Scrabble?  Not hardly, not in the strictest sense: When you consider 
that its most demanding physical task is the lifting of a lightweight
pouch to eyebrow level, that the verb best describing the vital act
of pulling small lettered tiles from said pouch is _rummaging_ -- no,
this crossword board game isn't a sport.  Then again, in a universe
that recognizes synchronized swimming, bodybuilding, rhythmic 
gymnastics, dog racing, Ping-Pong, biathlon and Don King boxing bouts
as legitimate sporting enterprises, maybe we shouldn't be so choosy.
Some 30 million people in the U.S. and Canada dabble in Scrabble; and
while for many the game lies fallow under Monopoly or Trivial Pursuit
until holidays force families to do something wholesome together, the
Scrabble player who toils at the game's highest level is an entirely 
different animal -- brilliant, obsessive, cutthroat competitive.

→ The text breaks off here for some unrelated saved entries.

/-- R20, R21, R331, R565 to R569: CLUSTER_DRAIN waits for the stages of its clusters, then holds their cores in reset; after 10
s the stages are forced out; CLUSTER_RETURN brings drained clusters back, a failed site replaced by the lowest spare, or makes a
cluster UNAVAILABLE whose holes break the routes. That drains that end together end in the order of their commands is the
model's choice (log entry 70). -/
def Claim.DrainAndReturn : Prop :=
  ∀ (s : State) (h : BitVec 6) (c : Fin 8),
    let m : BitVec 8 := BitVec.ofNat 8 (holeArg s h 0 1)
    let sites := clusterSites s c
    let numbers := (List.range s.perCluster).map (c.val * s.perCluster + ·)
    (NothingDue s → mayStart s h 0x50 = true → (∀ d : Fin 8, m.getLsbD d.val = true → (getCl s d).service = .inService) →
      (s.so.active = [] → ∃ s', exec (.clusterDrain h) s = .next s' ∧ Answered s' h 0 0 0 [m] ∧
        (∀ d : Fin 8, (getCl s' d).service = if m.getLsbD d.val then .drained else (getCl s d).service) ∧
        (m.getLsbD c.val = true → ∀ x ∈ sites, (getCore s' x).held = true)) ∧
      ((∀ d : Fin 8, m.getLsbD d.val = true → clusterBusy s d = true) → m ≠ 0 → ∃ s', exec (.clusterDrain h) s = .next s' ∧
        holeBusy s' h = true ∧
        (∀ d : Fin 8, (getCl s' d).service = if m.getLsbD d.val then .draining else (getCl s d).service) ∧
        s'.cores = s.cores)) ∧
    (settleSo s = s → (getCl s c).service = .draining → ∃ s', exec (.clusterDrainTimeout c) s = .next s' ∧
      (getCl s' c).service = .drained ∧ (∀ x ∈ sites, (getCore s' x).held = true) ∧ clusterBusy s' c = false) ∧
    (settleSo s = s → (getCl s c).service ≠ .draining → exec (.clusterDrainTimeout c) s = .next s) ∧
    (NothingDue s → mayStart s h 0x51 = true →
      ((∀ d : Fin 8, m.getLsbD d.val = true → isDrained s d = true ∧ s.perCluster ≤ goodCount s.siteState d) →
        s.so.marks = [] → holesOk s.siteState = true → (∀ p ∈ s.coreSite, ∀ x, p.2 = some x → siteSt s.siteState x = .enabled) →
        ∃ s', exec (.clusterReturn h) s = .next s' ∧ Answered s' h 0 0 0 [m] ∧ s'.coreSite = s.coreSite ∧
          ∀ d : Fin 8, (getCl s' d).service = if m.getLsbD d.val then .inService else (getCl s d).service) ∧
      (m = 1 <<< c.val → isDrained s c = true → holesOk (markedMap s c) = false →
        ∃ s', exec (.clusterReturn h) s = .next s' ∧ Answered s' h 0x26 0 0 [0] ∧ (getCl s' c).service = .unavailable ∧
          (CleanCaches s → ∀ d, d ≠ c → getCl s' d = getCl s d)) ∧
      (∀ n x y, m = 1 <<< c.val → isDrained s c = true → holesOk (markedMap s c) = true →
        s.perCluster ≤ goodCount (markedMap s c) c → n ∈ numbers → siteOf s n = some x →
        siteSt (markedMap s c) x = .disabled → (sitesIn (markedMap s c) c .spare).head? = some y →
        (∀ k ∈ numbers, k ≠ n → ∃ z, siteOf s k = some z ∧ siteSt (markedMap s c) z = .enabled) →
        ∃ s', exec (.clusterReturn h) s = .next s' ∧ Answered s' h 0 0 0 [m] ∧ siteOf s' n = some y ∧
          (∀ k, k ≠ n → siteOf s' k = siteOf s k) ∧ siteSt s'.siteState y = .enabled ∧
          siteSt s'.siteState x = .disabled ∧ (getCl s' c).service = .inService))

/-- R26, R27, R510, R527, R528: SET_OPPOINT without COMPAT512 sets the requests of its clusters; the effective point is the
slower of request and ceiling, and a raising waits from then on; with COMPAT512 every cluster must be drained. That a raising
waits anew when the effective point changes (log entry 51) and that the answer holds the effective points (log entry 68) is the
model's choice. -/
def Claim.SetOppoint : Prop :=
  ∀ (s : State) (h : BitVec 6), NothingDue s → mayStart s h 0x52 = true →
    let m := holeArg s h 0 1
    let p := holeArg s h 1 1
    let ctl := holeArg s h 2 1
    (3 < p → ∃ s', exec (.setOppoint h) s = .next s' ∧ Answered s' h 0x12 1 0 [] ∧
      (CleanCaches s → s'.clusters = s.clusters)) ∧
    (p ≤ 3 → 3 < ctl → ∃ s', exec (.setOppoint h) s = .next s' ∧ Answered s' h 0x12 2 0 [] ∧
      (CleanCaches s → s'.clusters = s.clusters)) ∧
    (p ≤ 3 → ctl = 0 → ∃ s', exec (.setOppoint h) s = .next s' ∧
      Answered s' h 0 0 0 (allClusters.map fun c => (getCl s' c).eff.setWidth 8) ∧ 
      (CleanCaches s → s'.cores = s.cores ∧ ∀ c : Fin 8, maskBit m c.val = false → getCl s' c = getCl s c) ∧
      ∀ c : Fin 8, maskBit m c.val = true →
        (getCl s' c).req.toNat = p ∧ (getCl s' c).ceil = (getCl s c).ceil ∧ (getCl s' c).run = (getCl s c).run ∧
        (getCl s' c).eff.toNat = max p (getCl s c).ceil.toNat ∧
        ((getCl s' c).eff ≠ (getCl s c).eff →
          (getCl s' c).raise = if (getCl s' c).eff < (getCl s c).run then some s.meshCycle else none)) ∧
    (∀ c, p ≤ 3 → ctl = 1 ∨ ctl = 3 → allClusters.find? (fun c => !isDrained s c) = some c →
      ∃ s', exec (.setOppoint h) s = .next s' ∧ s'.coreSite = s.coreSite ∧
        if Config.grade512 then Answered s' h 0x12 2 0 [] else Answered s' h 0x20 (BitVec.ofNat 32 c.val) 0 [])

/-- R388, R448, R515, R575, R576: HBM_RETIRE begins the retirement of a stack, unless one is retired; PORT_TRAIN writes
PORT_CFG and starts a training; PORT_RETIRE of a port that carries nothing is done at once. That MODE off is a bad field at 4, and
the answers of PORT_RETIRE for a port that is DOWN, RETIRED or FAILED, are the model's choice (log entry 69). -/
def Claim.StacksAndPorts : Prop :=
  ∀ (s : State) (h : BitVec 6), NothingDue s →
    let k := holeArg s h 0 1
    let cfg := devGet s 0x40000
    (mayStart s h 0x58 = true →
      (15 < k → ∃ s', exec (.hbmRetire h) s = .next s' ∧ Answered s' h 0x12 0 0 []) ∧
      (k ≤ 15 → cfg.extractLsb' 30 2 ≠ 0 → ∃ s', exec (.hbmRetire h) s = .next s' ∧
        Answered s' h 0x25 ((cfg.extractLsb' 0 4).setWidth 32) 0 [] ∧ (CleanCaches s → s'.dev = s.dev)) ∧
      (k ≤ 15 → cfg.extractLsb' 30 2 = 0 → ∃ s', exec (.hbmRetire h) s = .next s' ∧ holeBusy s' h = true ∧
        s'.so.hbmHole = some h ∧ devGet s' 0x40000 = 0x40000000#32 ||| BitVec.ofNat 32 k ∧ devGet s' 0x40004 = 0 ∧
        ∀ o, o ≠ 0x40000 → o ≠ 0x40004 → devGet s' o = devGet s o)) ∧
    (mayStart s h 0x60 = true → k ≤ 15 → holeArg s h 1 1 ≤ 1 →
      let v : Word := BitVec.ofNat 32 (holeArg s h 4 4)
      let want := if v = 0xFFFFFFFF then devGet s (portBase k) else (devReg (portBase k)).write (devGet s (portBase k)) v
      let mode := (want.extractLsb' 30 2).toNat
      (mode ≠ 1 → mode ≠ 2 → ∃ s', exec (.portTrain h) s = .next s' ∧ Answered s' h 0x12 4 0 [] ∧
        (CleanCaches s → s'.dev = s.dev)) ∧
      (mode = 1 ∨ mode = 2 → portState s k ≠ 1 → portState s k ≠ 2 → portState s k ≠ 3 → portState s k ≠ 4 →
        ∃ s', exec (.portTrain h) s = .next s' ∧ portState s' k = 1 ∧ (getPort s' k).hole = some h ∧
          (getPort s' k).cfg = want ∧ (getPort s' k).phase = .detect ∧ holeBusy s' h = true ∧
          ∀ q, q ≠ k → getPort s' q = getPort s q)) ∧
    (mayStart s h 0x61 = true →
      (15 < k → ∃ s', exec (.portRetire h) s = .next s' ∧ Answered s' h 0x12 0 0 []) ∧
      (k ≤ 15 → portState s k = 6 → ∃ s', exec (.portRetire h) s = .next s' ∧ Answered s' h 0 0 0 []) ∧
      (k ≤ 15 → portState s k = 5 → ∃ s', exec (.portRetire h) s = .next s' ∧ Answered s' h 0x26 0 0 [] ∧
        (CleanCaches s → s'.dev = s.dev)) ∧
      (k ≤ 15 → portState s k = 0 → getPort s k = Port.reset → ∃ s', exec (.portRetire h) s = .next s' ∧
        Answered s' h 0 0 0 [] ∧ portState s' k = 6))

/-- R430, R514, R526, R561: ROUTE_LOAD writes its records (a device that has an identifier lets its ports carry data),
METER_READ answers with records of the mirror, NIGHTMAIL_CONFIG queues parameters for the next tick, and DEBUG_ATTACH opens or
closes sessions. That METER_READ names the first item out of range at 2 is the model's choice (log entry 71). -/
def Claim.ServiceCommands : Prop :=
  ∀ (s : State) (h : BitVec 6), NothingDue s →
    (mayStart s h 0x62 = true →
      let dev := holeArg s h 0 2
      let o := holeArg s h 8 4
      let v : Word := BitVec.ofNat 32 (holeArg s h 12 4)
      (503 < holeArg s h 2 2 → ∃ s', exec (.routeLoad h) s = .next s' ∧ Answered s' h 0x12 2 0 []) ∧
      (holeArg s h 2 2 = 1 → routeLoadable o = false → ∃ s', exec (.routeLoad h) s = .next s' ∧ Answered s' h 0x12 8 0 [] ∧
        (CleanCaches s → s'.dev = s.dev)) ∧
      (holeArg s h 2 2 = 0 → ∃ s', exec (.routeLoad h) s = .next s' ∧ Answered s' h 0 0 0 [] ∧
        devGet s' 0x70000 = (if dev = 0xFFFF then devGet s 0x70000 else BitVec.ofNat 32 dev) ∧
        (CleanCaches s → ∀ x, x ≠ 0x70000 → (∀ p, p < 16 → x ≠ portBase p + 4) → devGet s' x = devGet s x) ∧
        ∀ p, p < 16 → portState s' p =
          if portState s p = 2 ∨ portState s p = 3 then (if dataStopped s' p then 3 else 2) else portState s p) ∧
      (holeArg s h 2 2 = 1 → dev = 0xFFFF → 0x1000 ≤ o → o < 0x1A00 → o % 4 = 0 → s.fab.waiting = [] →
        (∀ p, chosenPort (devGet s (0x70000 + o)) = some p → (getPort s p).replay = []) →
        ∃ s', exec (.routeLoad h) s = .next s' ∧ Answered s' h 0 0 0 [] ∧ devGet s' (0x70000 + o) = v &&& 0xC00000FF ∧
          (CleanCaches s → ∀ x, x ≠ 0x70000 + o → (∀ p, p < 16 → x ≠ portBase p + 4) → devGet s' x = devGet s x))) ∧
    (mayStart s h 0x80 = true →
      let first := holeArg s h 2 2
      let n := holeArg s h 4 2
      (2 < holeArg s h 0 1 → ∃ s', exec (.meterRead h) s = .next s' ∧ Answered s' h 0x12 0 0 []) ∧
      (∀ base size total most, (holeArg s h 0 1, base, size, total, most) ∈
          [(0, 0x100, 32, 8, 8), (1, 0x4000, 32, 1024, 126), (2, 0xC000, 16, 1024, 252)] →
        (total ≤ first → ∃ s', exec (.meterRead h) s = .next s' ∧ Answered s' h 0x12 2 0 []) ∧
        (first < total → most < n ∨ total < first + n → ∃ s', exec (.meterRead h) s = .next s' ∧ Answered s' h 0x12 4 0 []) ∧
        (n ≤ most → first + n ≤ total → first < total → ∃ s', exec (.meterRead h) s = .next s' ∧ s'.fr = s.fr ∧
          Answered s' h 0 0 0 ((List.range (size * n / 4)).flatMap fun i => leBytes 4 (frWord s (base + size * first + 4 * i)).toNat)))) ∧
    (mayStart s h 0x90 = true →
      let n := holeArg s h 0 2
      let recs := (List.range n).map fun i => (holeArg s h (4 + 6 * i) 2, holeArg s h (6 + 6 * i) 4)
      (n = 0 ∨ 671 < n → ∃ s', exec (.nightmailConfig h) s = .next s' ∧ Answered s' h 0x12 0 0 [] ∧ s'.nm = s.nm) ∧
      (1 ≤ n → n ≤ 671 → (∀ r ∈ recs, nmRecordOk r = true) → ∃ s', exec (.nightmailConfig h) s = .next s' ∧
        Answered s' h 0 0 0 [] ∧ s'.nm = { s.nm with pend := s.nm.pend ++ recs })) ∧
    (mayStart s h 0xA0 = true →
      let on := holeArg s h 0 1
      let m : BitVec 8 := BitVec.ofNat 8 (holeArg s h 1 1)
      (1 < on → ∃ s', exec (.debugAttach h) s = .next s' ∧ Answered s' h 0x12 0 0 [] ∧ s'.dbgSession = s.dbgSession) ∧
      (on ≤ 1 → ∃ s', exec (.debugAttach h) s = .next s' ∧
        s'.dbgSession = (if on = 1 then s.dbgSession ||| m else s.dbgSession &&& ~~~m) ∧
        Answered s' h 0 0 0 [s'.dbgSession] ∧ (CleanCaches s → s'.cores = s.cores) ∧
        (∀ a ∈ s.so.active, s'.dbgSession.getLsbD (clusterOfCore s a.1).val = true →
          ∀ p ∈ s'.so.parcels, p.uid = a.2 → p.dbg = true)))

/-- R9, R23, R512, R562, R577, R606: RESET_UNIT resets a drained unit, and refuses one that is not drained or may not be reset.
What a reset leaves, and that the next ticket is 0 after a reset of Identity and Service, is the model's choice (log entry 62).
-/
def Claim.ResetUnit : Prop :=
  ∀ (s : State) (h : BitVec 6), NothingDue s → CleanCaches s → mayStart s h 0xB0 = true →
    let code := holeArg s h 0 1
    let i := holeArg s h 1 1
    (code = 0x0A → ∃ s', exec (.resetUnit h) s = .next s' ∧ Answered s' h 0x28 0 0 [] ∧ s'.dev = s.dev) ∧
    (code = 0 ∨ 0x0B < code → ∃ s', exec (.resetUnit h) s = .next s' ∧ Answered s' h 0x12 0 0 [] ∧ s'.dev = s.dev) ∧
    (code = 0x06 → i < 16 → portState s i = 2 → ∃ s', exec (.resetUnit h) s = .next s' ∧
      Answered s' h 0x20 (BitVec.ofNat 32 i) 0 [] ∧ s'.fab = s.fab) ∧
    (code = 0x02 → i < 8 → isDrained s (Fin.ofNat 8 i) = true → ∃ s', exec (.resetUnit h) s = .next s' ∧
      Answered s' h 0 0 0 [] ∧ ∀ x ∈ clusterSites s (Fin.ofNat 8 i), (getCore s' x).held = true) ∧
    (code = 0x03 → i < 8 → unitDrained s 3 i = true → ∃ s', exec (.resetUnit h) s = .next s' ∧ Answered s' h 0 0 0 [] ∧
      s'.cores = s.cores ∧ (∀ k, k / 16 = i → getCh s' k = Channel.reset) ∧ (∀ k, k / 16 ≠ i → getCh s' k = getCh s k) ∧
      ∀ o, devGet s' o = if 0x20000 + 0x2000 * i ≤ o ∧ o < 0x20000 + 0x2000 * (i + 1) then (devReg o).reset else devGet s o) ∧
    (code = 0x05 → i < 16 → unitDrained s 5 i = true → ∃ s', exec (.resetUnit h) s = .next s' ∧ Answered s' h 0 0 0 [] ∧
      s'.cores = s.cores ∧
      ∀ o, devGet s' o = if 0x50000 ≤ o ∧ o < 0x60000 then (devReg o).reset else devGet s o) ∧
    (code = 0x0B → i = 0 → ∃ s', exec (.resetUnit h) s = .next s' ∧ Answered s' h 0 0 0 [] ∧ s'.so.nextTicket = 0 ∧
      s'.dev = s.dev ∧ s'.cores = s.cores)
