-- ==== Sys2Proof/Laws/State.lean ====
section
/-! SUPPORT. What each named update of the state leaves: one law for each field and each update, so that no later proof
unfolds a record update. -/
namespace Sys2Proof.Machine
variable (s : State)

/-! ### setCore -/

@[simp] theorem setCore_pending (i : Nat) (c : Core) : (setCore s i c).pending = s.pending := rfl
@[simp] theorem setCore_meshCycle (i : Nat) (c : Core) : (setCore s i c).meshCycle = s.meshCycle := rfl
@[simp] theorem setCore_fresh (i : Nat) (c : Core) : (setCore s i c).fresh = s.fresh := rfl
@[simp] theorem setCore_coreSite (i : Nat) (c : Core) : (setCore s i c).coreSite = s.coreSite := rfl
@[simp] theorem setCore_siteState (i : Nat) (c : Core) : (setCore s i c).siteState = s.siteState := rfl
@[simp] theorem setCore_compat512 (i : Nat) (c : Core) : (setCore s i c).compat512 = s.compat512 := rfl
@[simp] theorem setCore_perCluster (i : Nat) (c : Core) : (setCore s i c).perCluster = s.perCluster := rfl
@[simp] theorem setCore_clusters (i : Nat) (c : Core) : (setCore s i c).clusters = s.clusters := rfl
@[simp] theorem setCore_sram (i : Nat) (c : Core) : (setCore s i c).sram = s.sram := rfl
@[simp] theorem setCore_sramScrub (i : Nat) (c : Core) : (setCore s i c).sramScrub = s.sramScrub := rfl
@[simp] theorem setCore_dev (i : Nat) (c : Core) : (setCore s i c).dev = s.dev := rfl
@[simp] theorem setCore_setNow (i : Nat) (c : Core) : (setCore s i c).setNow = s.setNow := rfl
@[simp] theorem setCore_msgs (i : Nat) (c : Core) : (setCore s i c).msgs = s.msgs := rfl
@[simp] theorem setCore_rounds (i : Nat) (c : Core) : (setCore s i c).rounds = s.rounds := rfl
@[simp] theorem setCore_barDue (i : Nat) (c : Core) : (setCore s i c).barDue = s.barDue := rfl
@[simp] theorem setCore_channels (i : Nat) (c : Core) : (setCore s i c).channels = s.channels := rfl
@[simp] theorem setCore_lastGrant (i : Nat) (c : Core) : (setCore s i c).lastGrant = s.lastGrant := rfl
@[simp] theorem setCore_l2 (i : Nat) (c : Core) : (setCore s i c).l2 = s.l2 := rfl
@[simp] theorem setCore_soCsr (i : Nat) (c : Core) : (setCore s i c).soCsr = s.soCsr := rfl
@[simp] theorem setCore_shadows (i : Nat) (c : Core) : (setCore s i c).shadows = s.shadows := rfl
@[simp] theorem setCore_mbx (i : Nat) (c : Core) : (setCore s i c).mbx = s.mbx := rfl
@[simp] theorem setCore_soNotes (i : Nat) (c : Core) : (setCore s i c).soNotes = s.soNotes := rfl
@[simp] theorem setCore_stageQ (i : Nat) (c : Core) : (setCore s i c).stageQ = s.stageQ := rfl
@[simp] theorem setCore_dbgSession (i : Nat) (c : Core) : (setCore s i c).dbgSession = s.dbgSession := rfl
@[simp] theorem setCore_pba (i : Nat) (c : Core) : (setCore s i c).pba = s.pba := rfl
@[simp] theorem setCore_evtRing (i : Nat) (c : Core) : (setCore s i c).evtRing = s.evtRing := rfl
@[simp] theorem setCore_evtProd (i : Nat) (c : Core) : (setCore s i c).evtProd = s.evtProd := rfl
@[simp] theorem setCore_evtLost (i : Nat) (c : Core) : (setCore s i c).evtLost = s.evtLost := rfl
@[simp] theorem setCore_evtCount (i : Nat) (c : Core) : (setCore s i c).evtCount = s.evtCount := rfl
@[simp] theorem setCore_fab (i : Nat) (c : Core) : (setCore s i c).fab = s.fab := rfl
@[simp] theorem setCore_so (i : Nat) (c : Core) : (setCore s i c).so = s.so := rfl
@[simp] theorem setCore_flash (i : Nat) (c : Core) : (setCore s i c).flash = s.flash := rfl
@[simp] theorem setCore_nm (i : Nat) (c : Core) : (setCore s i c).nm = s.nm := rfl
@[simp] theorem setCore_fr (i : Nat) (c : Core) : (setCore s i c).fr = s.fr := rfl
@[simp] theorem setCore_mod (i : Nat) (c : Core) : (setCore s i c).mod = s.mod := rfl
@[simp] theorem setCore_rerouted (i : Nat) (c : Core) : (setCore s i c).rerouted = s.rerouted := rfl
@[simp] theorem setCore_outbox (i : Nat) (c : Core) : (setCore s i c).outbox = s.outbox := rfl
@[simp] theorem devGet_setCore (i : Nat) (c : Core) (j : Nat) : devGet (setCore s i c) j = devGet s j := rfl
@[simp] theorem soGet_setCore (i : Nat) (c : Core) (j x : Nat) : soGet (setCore s i c) j x = soGet s j x := rfl
@[simp] theorem getCl_setCore (i : Nat) (c : Core) (j : Fin 8) : getCl (setCore s i c) j = getCl s j := rfl
@[simp] theorem getCh_setCore (i : Nat) (c : Core) (j : Nat) : getCh (setCore s i c) j = getCh s j := rfl
@[simp] theorem getPort_setCore (i : Nat) (c : Core) (j : Nat) : getPort (setCore s i c) j = getPort s j := rfl

/-! ### modCore -/

@[simp] theorem modCore_pending (i : Nat) (f : Core → Core) : (modCore s i f).pending = s.pending := rfl
@[simp] theorem modCore_meshCycle (i : Nat) (f : Core → Core) : (modCore s i f).meshCycle = s.meshCycle := rfl
@[simp] theorem modCore_fresh (i : Nat) (f : Core → Core) : (modCore s i f).fresh = s.fresh := rfl
@[simp] theorem modCore_coreSite (i : Nat) (f : Core → Core) : (modCore s i f).coreSite = s.coreSite := rfl
@[simp] theorem modCore_siteState (i : Nat) (f : Core → Core) : (modCore s i f).siteState = s.siteState := rfl
@[simp] theorem modCore_compat512 (i : Nat) (f : Core → Core) : (modCore s i f).compat512 = s.compat512 := rfl
@[simp] theorem modCore_perCluster (i : Nat) (f : Core → Core) : (modCore s i f).perCluster = s.perCluster := rfl
@[simp] theorem modCore_clusters (i : Nat) (f : Core → Core) : (modCore s i f).clusters = s.clusters := rfl
@[simp] theorem modCore_sram (i : Nat) (f : Core → Core) : (modCore s i f).sram = s.sram := rfl
@[simp] theorem modCore_sramScrub (i : Nat) (f : Core → Core) : (modCore s i f).sramScrub = s.sramScrub := rfl
@[simp] theorem modCore_dev (i : Nat) (f : Core → Core) : (modCore s i f).dev = s.dev := rfl
@[simp] theorem modCore_setNow (i : Nat) (f : Core → Core) : (modCore s i f).setNow = s.setNow := rfl
@[simp] theorem modCore_msgs (i : Nat) (f : Core → Core) : (modCore s i f).msgs = s.msgs := rfl
@[simp] theorem modCore_rounds (i : Nat) (f : Core → Core) : (modCore s i f).rounds = s.rounds := rfl
@[simp] theorem modCore_barDue (i : Nat) (f : Core → Core) : (modCore s i f).barDue = s.barDue := rfl
@[simp] theorem modCore_channels (i : Nat) (f : Core → Core) : (modCore s i f).channels = s.channels := rfl
@[simp] theorem modCore_lastGrant (i : Nat) (f : Core → Core) : (modCore s i f).lastGrant = s.lastGrant := rfl
@[simp] theorem modCore_l2 (i : Nat) (f : Core → Core) : (modCore s i f).l2 = s.l2 := rfl
@[simp] theorem modCore_soCsr (i : Nat) (f : Core → Core) : (modCore s i f).soCsr = s.soCsr := rfl
@[simp] theorem modCore_shadows (i : Nat) (f : Core → Core) : (modCore s i f).shadows = s.shadows := rfl
@[simp] theorem modCore_mbx (i : Nat) (f : Core → Core) : (modCore s i f).mbx = s.mbx := rfl
@[simp] theorem modCore_soNotes (i : Nat) (f : Core → Core) : (modCore s i f).soNotes = s.soNotes := rfl
@[simp] theorem modCore_stageQ (i : Nat) (f : Core → Core) : (modCore s i f).stageQ = s.stageQ := rfl
@[simp] theorem modCore_dbgSession (i : Nat) (f : Core → Core) : (modCore s i f).dbgSession = s.dbgSession := rfl
@[simp] theorem modCore_pba (i : Nat) (f : Core → Core) : (modCore s i f).pba = s.pba := rfl
@[simp] theorem modCore_evtRing (i : Nat) (f : Core → Core) : (modCore s i f).evtRing = s.evtRing := rfl
@[simp] theorem modCore_evtProd (i : Nat) (f : Core → Core) : (modCore s i f).evtProd = s.evtProd := rfl
@[simp] theorem modCore_evtLost (i : Nat) (f : Core → Core) : (modCore s i f).evtLost = s.evtLost := rfl
@[simp] theorem modCore_evtCount (i : Nat) (f : Core → Core) : (modCore s i f).evtCount = s.evtCount := rfl
@[simp] theorem modCore_fab (i : Nat) (f : Core → Core) : (modCore s i f).fab = s.fab := rfl
@[simp] theorem modCore_so (i : Nat) (f : Core → Core) : (modCore s i f).so = s.so := rfl
@[simp] theorem modCore_flash (i : Nat) (f : Core → Core) : (modCore s i f).flash = s.flash := rfl
@[simp] theorem modCore_nm (i : Nat) (f : Core → Core) : (modCore s i f).nm = s.nm := rfl
@[simp] theorem modCore_fr (i : Nat) (f : Core → Core) : (modCore s i f).fr = s.fr := rfl
@[simp] theorem modCore_mod (i : Nat) (f : Core → Core) : (modCore s i f).mod = s.mod := rfl
@[simp] theorem modCore_rerouted (i : Nat) (f : Core → Core) : (modCore s i f).rerouted = s.rerouted := rfl
@[simp] theorem modCore_outbox (i : Nat) (f : Core → Core) : (modCore s i f).outbox = s.outbox := rfl
@[simp] theorem devGet_modCore (i : Nat) (f : Core → Core) (j : Nat) : devGet (modCore s i f) j = devGet s j := rfl
@[simp] theorem soGet_modCore (i : Nat) (f : Core → Core) (j x : Nat) : soGet (modCore s i f) j x = soGet s j x := rfl
@[simp] theorem getCl_modCore (i : Nat) (f : Core → Core) (j : Fin 8) : getCl (modCore s i f) j = getCl s j := rfl
@[simp] theorem getCh_modCore (i : Nat) (f : Core → Core) (j : Nat) : getCh (modCore s i f) j = getCh s j := rfl
@[simp] theorem getPort_modCore (i : Nat) (f : Core → Core) (j : Nat) : getPort (modCore s i f) j = getPort s j := rfl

And never more than now.  Since its invention by architect Alfred 
Butts in 1931, Scrabble has played poor cousin to chess and bridge,
held dear mostly by crossword freaks and nickel-a-point hustlers in
grimy game rooms like New York City's Flea House.  No one made a 
living at it; Scrabble's world-championship event, now worth $11,000
to the winner, wasn't even held until 1991.  But since the Milton 
Bradley Company took over the game in 1989 -- and began pumping cash
into tournaments -- Scrabble's hard core has solidified into 10,000
registered players across North America, the better ones gathering
in 110 regional tournaments, the best gunning for the $15,000 first
prize at the biennial national championship.  And you'll find none
of the old-line Scrabble corps complaining.  "I love money," says
60-year-old Lester Schonbrun, one of the original Flea House hustlers
and an unrepentant disciple of Karl Marx.  "Most Communists do.  You
can't escape the smoke that's all around you, even as a Communist."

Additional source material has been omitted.